* Assigned task *
For the records that follow, please set down exactly the lines between the one holding "s = .next t →" and the one holding "x.strobes.getLsbD i.val = true", inclusive, and only those.

Dataset entries
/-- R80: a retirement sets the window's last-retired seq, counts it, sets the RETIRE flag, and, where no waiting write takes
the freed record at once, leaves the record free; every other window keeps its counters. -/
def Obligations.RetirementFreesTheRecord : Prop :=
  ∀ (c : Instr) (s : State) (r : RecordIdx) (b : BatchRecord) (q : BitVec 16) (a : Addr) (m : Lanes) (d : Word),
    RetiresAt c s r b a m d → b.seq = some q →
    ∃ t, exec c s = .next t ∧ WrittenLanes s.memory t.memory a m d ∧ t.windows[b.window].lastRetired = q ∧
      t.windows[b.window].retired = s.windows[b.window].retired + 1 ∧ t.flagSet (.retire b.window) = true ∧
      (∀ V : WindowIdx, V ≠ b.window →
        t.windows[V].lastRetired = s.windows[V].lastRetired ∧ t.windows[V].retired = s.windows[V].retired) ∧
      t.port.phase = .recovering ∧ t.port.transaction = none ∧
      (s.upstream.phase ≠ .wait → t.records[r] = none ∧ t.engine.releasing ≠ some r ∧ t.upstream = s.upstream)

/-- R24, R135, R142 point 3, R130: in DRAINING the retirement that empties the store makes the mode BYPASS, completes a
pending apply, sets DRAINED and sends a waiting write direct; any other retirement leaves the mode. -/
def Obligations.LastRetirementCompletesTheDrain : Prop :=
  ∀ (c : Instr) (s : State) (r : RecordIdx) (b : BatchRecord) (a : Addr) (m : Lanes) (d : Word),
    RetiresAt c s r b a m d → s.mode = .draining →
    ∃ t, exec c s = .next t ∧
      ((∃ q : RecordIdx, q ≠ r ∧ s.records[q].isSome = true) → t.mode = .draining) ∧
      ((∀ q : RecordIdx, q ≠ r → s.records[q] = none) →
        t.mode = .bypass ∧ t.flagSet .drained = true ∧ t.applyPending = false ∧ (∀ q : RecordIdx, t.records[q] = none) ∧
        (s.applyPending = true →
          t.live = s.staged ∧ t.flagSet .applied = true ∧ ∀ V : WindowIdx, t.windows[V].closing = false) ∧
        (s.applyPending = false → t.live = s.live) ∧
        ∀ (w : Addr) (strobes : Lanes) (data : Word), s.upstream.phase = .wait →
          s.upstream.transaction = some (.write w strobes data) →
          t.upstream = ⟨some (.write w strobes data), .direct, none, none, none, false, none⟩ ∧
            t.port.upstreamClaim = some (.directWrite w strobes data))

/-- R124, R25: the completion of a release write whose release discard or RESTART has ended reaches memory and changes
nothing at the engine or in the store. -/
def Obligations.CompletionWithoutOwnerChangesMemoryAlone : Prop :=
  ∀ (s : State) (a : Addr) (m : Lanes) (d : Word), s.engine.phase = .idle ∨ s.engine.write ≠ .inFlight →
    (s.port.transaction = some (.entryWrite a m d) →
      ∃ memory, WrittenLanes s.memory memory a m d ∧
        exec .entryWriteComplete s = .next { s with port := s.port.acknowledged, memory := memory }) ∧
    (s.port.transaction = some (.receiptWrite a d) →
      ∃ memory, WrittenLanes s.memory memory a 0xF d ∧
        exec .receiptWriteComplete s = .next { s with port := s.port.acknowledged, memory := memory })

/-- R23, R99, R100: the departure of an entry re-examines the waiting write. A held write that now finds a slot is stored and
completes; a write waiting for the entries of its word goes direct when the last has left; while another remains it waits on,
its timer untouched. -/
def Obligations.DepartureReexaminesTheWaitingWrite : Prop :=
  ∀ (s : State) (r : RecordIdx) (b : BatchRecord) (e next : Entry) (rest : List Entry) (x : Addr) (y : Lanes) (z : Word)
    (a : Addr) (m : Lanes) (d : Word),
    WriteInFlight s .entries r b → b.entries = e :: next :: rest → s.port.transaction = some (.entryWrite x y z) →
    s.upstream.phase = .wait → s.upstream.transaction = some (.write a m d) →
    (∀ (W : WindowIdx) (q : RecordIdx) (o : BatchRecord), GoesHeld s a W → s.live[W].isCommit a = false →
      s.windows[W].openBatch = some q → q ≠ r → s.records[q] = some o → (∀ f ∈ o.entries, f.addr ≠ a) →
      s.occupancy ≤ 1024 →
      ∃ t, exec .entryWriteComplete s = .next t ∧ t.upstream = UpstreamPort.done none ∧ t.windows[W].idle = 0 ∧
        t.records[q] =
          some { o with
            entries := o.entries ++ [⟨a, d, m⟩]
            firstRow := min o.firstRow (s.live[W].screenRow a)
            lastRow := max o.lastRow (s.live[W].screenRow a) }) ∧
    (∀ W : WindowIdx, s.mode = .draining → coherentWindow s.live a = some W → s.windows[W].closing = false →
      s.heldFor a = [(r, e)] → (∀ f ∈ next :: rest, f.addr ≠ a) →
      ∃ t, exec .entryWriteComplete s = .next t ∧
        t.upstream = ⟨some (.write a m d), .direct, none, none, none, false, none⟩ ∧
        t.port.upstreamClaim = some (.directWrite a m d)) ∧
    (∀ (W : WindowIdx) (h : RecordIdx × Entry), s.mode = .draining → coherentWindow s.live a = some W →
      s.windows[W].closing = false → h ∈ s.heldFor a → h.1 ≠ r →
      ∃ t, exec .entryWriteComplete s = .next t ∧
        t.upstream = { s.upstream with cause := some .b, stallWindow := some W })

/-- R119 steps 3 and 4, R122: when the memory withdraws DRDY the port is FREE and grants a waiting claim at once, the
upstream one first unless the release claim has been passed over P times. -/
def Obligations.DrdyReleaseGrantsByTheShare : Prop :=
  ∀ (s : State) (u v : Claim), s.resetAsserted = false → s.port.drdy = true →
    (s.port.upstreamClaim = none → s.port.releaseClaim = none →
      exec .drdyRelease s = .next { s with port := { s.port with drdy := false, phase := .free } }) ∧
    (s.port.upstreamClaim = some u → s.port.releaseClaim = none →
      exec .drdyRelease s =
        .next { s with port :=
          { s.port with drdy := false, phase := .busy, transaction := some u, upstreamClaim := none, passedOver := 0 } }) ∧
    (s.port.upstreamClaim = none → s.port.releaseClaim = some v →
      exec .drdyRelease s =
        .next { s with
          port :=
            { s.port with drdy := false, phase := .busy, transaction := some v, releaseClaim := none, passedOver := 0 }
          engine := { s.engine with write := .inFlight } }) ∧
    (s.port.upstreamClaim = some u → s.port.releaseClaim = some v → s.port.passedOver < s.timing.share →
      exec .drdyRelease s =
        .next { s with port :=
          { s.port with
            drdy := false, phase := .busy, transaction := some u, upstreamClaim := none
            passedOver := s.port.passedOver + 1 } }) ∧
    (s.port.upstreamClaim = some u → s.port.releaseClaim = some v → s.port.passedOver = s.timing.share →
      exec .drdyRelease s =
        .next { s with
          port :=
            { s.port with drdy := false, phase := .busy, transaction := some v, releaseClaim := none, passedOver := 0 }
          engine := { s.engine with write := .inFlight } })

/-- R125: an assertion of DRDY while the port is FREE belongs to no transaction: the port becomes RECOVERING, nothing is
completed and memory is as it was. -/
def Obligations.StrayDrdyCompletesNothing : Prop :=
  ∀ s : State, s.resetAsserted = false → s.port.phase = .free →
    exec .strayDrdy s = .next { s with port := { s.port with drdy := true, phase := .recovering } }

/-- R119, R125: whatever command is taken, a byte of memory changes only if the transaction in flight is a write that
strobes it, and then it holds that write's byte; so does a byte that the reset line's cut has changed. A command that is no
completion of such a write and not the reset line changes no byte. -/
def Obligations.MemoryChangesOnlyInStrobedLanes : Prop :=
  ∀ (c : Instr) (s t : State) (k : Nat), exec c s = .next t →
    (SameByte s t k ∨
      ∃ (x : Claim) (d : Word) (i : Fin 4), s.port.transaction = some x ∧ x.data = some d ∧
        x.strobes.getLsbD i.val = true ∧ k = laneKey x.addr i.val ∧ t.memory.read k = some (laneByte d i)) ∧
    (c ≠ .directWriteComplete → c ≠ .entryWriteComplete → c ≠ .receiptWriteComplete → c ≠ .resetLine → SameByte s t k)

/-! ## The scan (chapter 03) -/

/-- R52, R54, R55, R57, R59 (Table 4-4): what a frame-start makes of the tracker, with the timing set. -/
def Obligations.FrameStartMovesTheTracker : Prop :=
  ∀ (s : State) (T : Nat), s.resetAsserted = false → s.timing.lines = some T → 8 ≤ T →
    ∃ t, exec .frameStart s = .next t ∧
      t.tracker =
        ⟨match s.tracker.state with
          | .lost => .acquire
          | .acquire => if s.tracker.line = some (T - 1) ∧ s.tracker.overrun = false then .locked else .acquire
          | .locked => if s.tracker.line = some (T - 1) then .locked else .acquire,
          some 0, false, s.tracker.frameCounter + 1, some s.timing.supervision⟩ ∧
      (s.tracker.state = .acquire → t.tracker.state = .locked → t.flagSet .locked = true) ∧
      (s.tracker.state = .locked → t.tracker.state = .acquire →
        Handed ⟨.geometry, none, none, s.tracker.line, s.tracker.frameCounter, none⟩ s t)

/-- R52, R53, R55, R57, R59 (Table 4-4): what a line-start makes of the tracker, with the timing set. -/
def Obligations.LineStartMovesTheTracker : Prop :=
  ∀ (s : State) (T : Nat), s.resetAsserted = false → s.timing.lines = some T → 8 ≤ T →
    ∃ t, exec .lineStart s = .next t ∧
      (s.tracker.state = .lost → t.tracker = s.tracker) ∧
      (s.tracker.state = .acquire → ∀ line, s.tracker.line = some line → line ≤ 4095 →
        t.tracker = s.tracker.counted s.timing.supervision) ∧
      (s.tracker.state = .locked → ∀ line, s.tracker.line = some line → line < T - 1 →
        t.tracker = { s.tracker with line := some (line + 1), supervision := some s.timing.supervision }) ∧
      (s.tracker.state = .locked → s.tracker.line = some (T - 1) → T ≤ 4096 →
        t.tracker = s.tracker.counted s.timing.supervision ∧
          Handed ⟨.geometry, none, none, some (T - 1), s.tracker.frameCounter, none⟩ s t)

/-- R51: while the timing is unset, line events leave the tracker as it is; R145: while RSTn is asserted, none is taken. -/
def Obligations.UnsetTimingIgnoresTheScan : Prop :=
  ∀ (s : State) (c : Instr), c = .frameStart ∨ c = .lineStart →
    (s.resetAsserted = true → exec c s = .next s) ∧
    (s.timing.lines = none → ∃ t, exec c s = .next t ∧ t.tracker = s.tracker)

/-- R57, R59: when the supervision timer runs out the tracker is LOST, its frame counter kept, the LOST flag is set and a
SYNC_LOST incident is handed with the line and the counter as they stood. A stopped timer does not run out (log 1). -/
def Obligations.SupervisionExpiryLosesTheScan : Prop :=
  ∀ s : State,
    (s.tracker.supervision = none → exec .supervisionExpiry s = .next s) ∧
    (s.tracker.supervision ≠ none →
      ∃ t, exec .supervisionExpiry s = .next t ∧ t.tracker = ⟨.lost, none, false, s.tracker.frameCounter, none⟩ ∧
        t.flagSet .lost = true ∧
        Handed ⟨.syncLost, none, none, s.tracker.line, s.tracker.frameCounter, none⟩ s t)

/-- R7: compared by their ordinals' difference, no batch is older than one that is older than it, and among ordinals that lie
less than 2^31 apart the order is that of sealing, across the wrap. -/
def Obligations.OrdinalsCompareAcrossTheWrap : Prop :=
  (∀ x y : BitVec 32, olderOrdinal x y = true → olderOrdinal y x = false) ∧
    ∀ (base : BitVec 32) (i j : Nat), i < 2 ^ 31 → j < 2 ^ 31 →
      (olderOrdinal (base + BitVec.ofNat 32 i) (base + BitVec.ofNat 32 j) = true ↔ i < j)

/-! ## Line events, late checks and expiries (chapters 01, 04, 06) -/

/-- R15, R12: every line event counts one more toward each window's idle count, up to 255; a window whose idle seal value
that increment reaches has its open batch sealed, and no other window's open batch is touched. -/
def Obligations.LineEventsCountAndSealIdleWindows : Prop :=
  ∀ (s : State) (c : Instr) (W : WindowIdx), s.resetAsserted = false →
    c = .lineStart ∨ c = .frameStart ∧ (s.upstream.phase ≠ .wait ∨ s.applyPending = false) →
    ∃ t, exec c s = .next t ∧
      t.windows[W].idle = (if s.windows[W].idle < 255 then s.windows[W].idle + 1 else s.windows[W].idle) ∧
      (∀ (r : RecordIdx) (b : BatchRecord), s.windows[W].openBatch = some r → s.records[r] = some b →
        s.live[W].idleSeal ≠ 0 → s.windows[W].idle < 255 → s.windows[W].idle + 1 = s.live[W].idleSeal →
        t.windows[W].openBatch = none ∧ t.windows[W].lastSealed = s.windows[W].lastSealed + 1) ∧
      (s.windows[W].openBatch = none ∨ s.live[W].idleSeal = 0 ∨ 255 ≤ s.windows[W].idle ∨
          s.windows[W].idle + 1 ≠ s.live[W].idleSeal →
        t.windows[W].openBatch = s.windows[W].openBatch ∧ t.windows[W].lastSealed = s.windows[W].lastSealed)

...

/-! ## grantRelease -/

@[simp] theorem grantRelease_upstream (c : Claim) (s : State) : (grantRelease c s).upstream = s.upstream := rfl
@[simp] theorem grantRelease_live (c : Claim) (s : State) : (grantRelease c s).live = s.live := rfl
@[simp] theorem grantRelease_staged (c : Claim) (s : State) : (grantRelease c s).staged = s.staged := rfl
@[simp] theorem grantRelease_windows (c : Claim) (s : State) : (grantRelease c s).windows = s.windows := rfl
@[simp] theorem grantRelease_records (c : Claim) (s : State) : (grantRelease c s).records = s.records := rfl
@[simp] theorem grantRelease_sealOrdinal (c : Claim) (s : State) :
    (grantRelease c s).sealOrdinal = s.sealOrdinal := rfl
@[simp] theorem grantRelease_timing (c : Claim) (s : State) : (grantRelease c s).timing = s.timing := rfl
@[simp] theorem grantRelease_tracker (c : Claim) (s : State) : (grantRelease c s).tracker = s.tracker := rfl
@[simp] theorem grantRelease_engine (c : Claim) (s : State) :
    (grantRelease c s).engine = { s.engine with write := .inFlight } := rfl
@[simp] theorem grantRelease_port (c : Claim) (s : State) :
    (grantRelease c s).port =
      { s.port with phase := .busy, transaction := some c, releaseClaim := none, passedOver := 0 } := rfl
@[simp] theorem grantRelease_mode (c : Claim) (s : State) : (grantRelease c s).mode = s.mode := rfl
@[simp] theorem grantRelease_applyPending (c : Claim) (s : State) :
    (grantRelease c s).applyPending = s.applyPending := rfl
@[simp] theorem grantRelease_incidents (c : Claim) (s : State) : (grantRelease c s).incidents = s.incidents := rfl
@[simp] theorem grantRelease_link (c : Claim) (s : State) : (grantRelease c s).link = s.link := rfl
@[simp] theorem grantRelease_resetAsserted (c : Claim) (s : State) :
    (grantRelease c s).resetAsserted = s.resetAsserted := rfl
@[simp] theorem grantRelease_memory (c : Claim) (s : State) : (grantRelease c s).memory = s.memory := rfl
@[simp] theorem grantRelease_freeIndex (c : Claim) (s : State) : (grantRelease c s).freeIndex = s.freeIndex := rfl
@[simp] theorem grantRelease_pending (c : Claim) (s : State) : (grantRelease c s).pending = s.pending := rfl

* Exercise answer *
  ∀ (c : Instr) (s t : State) (k : Nat), exec c s = .next t →
    (SameByte s t k ∨
      ∃ (x : Claim) (d : Word) (i : Fin 4), s.port.transaction = some x ∧ x.data = some d ∧
        x.strobes.getLsbD i.val = true ∧ k = laneKey x.addr i.val ∧ t.memory.read k = some (laneByte d i)) ∧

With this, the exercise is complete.